Find the best solutions to your questions at Westonci.ca, the premier Q&A platform with a community of knowledgeable experts. Join our Q&A platform to connect with experts dedicated to providing accurate answers to your questions in various fields. Our platform offers a seamless experience for finding reliable answers from a network of knowledgeable professionals.

Eric drops a 2.30 kg water balloon that falls a distance of 35.65 m off the top of abuilding. What is the kinetic energy at the bottom?

Sagot :

Givens.

• The mass of the ballon is 2.30 kg.

,

• The height is 35.65 m.

First, find the final velocity when the balloon is at the bottom. Use a formula that relates height, initial speed, final speed, and gravity.

[tex]v^2_f=v^2_0+2gh[/tex]

Where

• v_0 = 0 because the balloon starts from rest.

,

• Gravity is g = 9.8 m/s^2.

,

• h = 35.65 m.

Use all these magnitudes to find the final velocity v_f

[tex]\begin{gathered} v^2_f=0^2+2(9.8\cdot\frac{m}{s^2})(35.65m) \\ v^2_f=698.74m^2 \\ v_f=\sqrt[]{698.74m^2} \\ v_f\approx26.4(\frac{m}{s}) \end{gathered}[/tex]

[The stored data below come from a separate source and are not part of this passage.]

/-- What a block reports with an error (Table 16.3): partition, engine, and what the reaction needs. -/
structure FaultDetail where
  part : Option Nat := none
  engine : Option Nat := none
  slot : Nat := 0
  cmd : Nat := 0
  stream : Nat := 0
  unit : Nat := 0
  /-- 0 code, 1 parity, 2 malformed, 3 budget. -/
  cause : Nat := 0
  /-- The word of DETAIL for the sources that have no field above. -/
  raw : Nat := 0
  /-- HBM and Spine sources: a step read the line; the folio or session hit; a line of the program or of a save area lost. -/
  stepRead : Bool := false
  folio : Option Nat := none
  /-- The line's offset in the HBM share of the partition, where it lies in one. -/
  shareLine : Option Nat := none
  dir : Option Nat := none
  seq : Nat := 0
  program : Bool := false
  saveArea : Bool := false
  /-- Tier, text, recall and checkpoint sources: the verb that met the error. -/
  verb : Option Nat := none
  /-- The collector or a class A port path is hit while another recovery runs (Table 16.11). -/
  machinery : Bool := false
  deriving DecidableEq, Repr, Inhabited

/-- INDEX_LOAD begins: the verb's number, and the header that is read from the host (none: the read failed). -/
structure IndexHead where
  vid : Nat
  head : Option Bytes
  deriving DecidableEq, Repr, Inhabited

/-- INDEX_SWITCH: the image that has been read from the host (none: the read failed), and whether its vectors stand in T4. -/
structure IndexRead where
  image : Option Bytes
  stored : Bool
  deriving DecidableEq, Repr, Inhabited

/-- A read of a function's register space: offset and bytes. -/
structure RegRead where
  off : Nat
  width : Nat
  deriving DecidableEq, Repr, Inhabited

/-- The twelve register blocks in the order of Table 19.2 (their places are 0 to 11). -/
abbrev BlockNum := Nat

end Sys2Proof
end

Once we have the velocity at the bottom, find the kinetic energy using its formula.

[tex]K=\frac{1}{2}mv^2[/tex]

Where m = 2.30 kg, and v = 26.4m.s.

[tex]\begin{gathered} K=\frac{1}{2}\cdot(2.30\operatorname{kg})\cdot(26.4(\frac{m}{s}))^2 \\ K=1.15\cdot696.96J \\ K=801.5J \end{gathered}[/tex]

Therefore, the kinetic energy at the bottom is 801.5 J.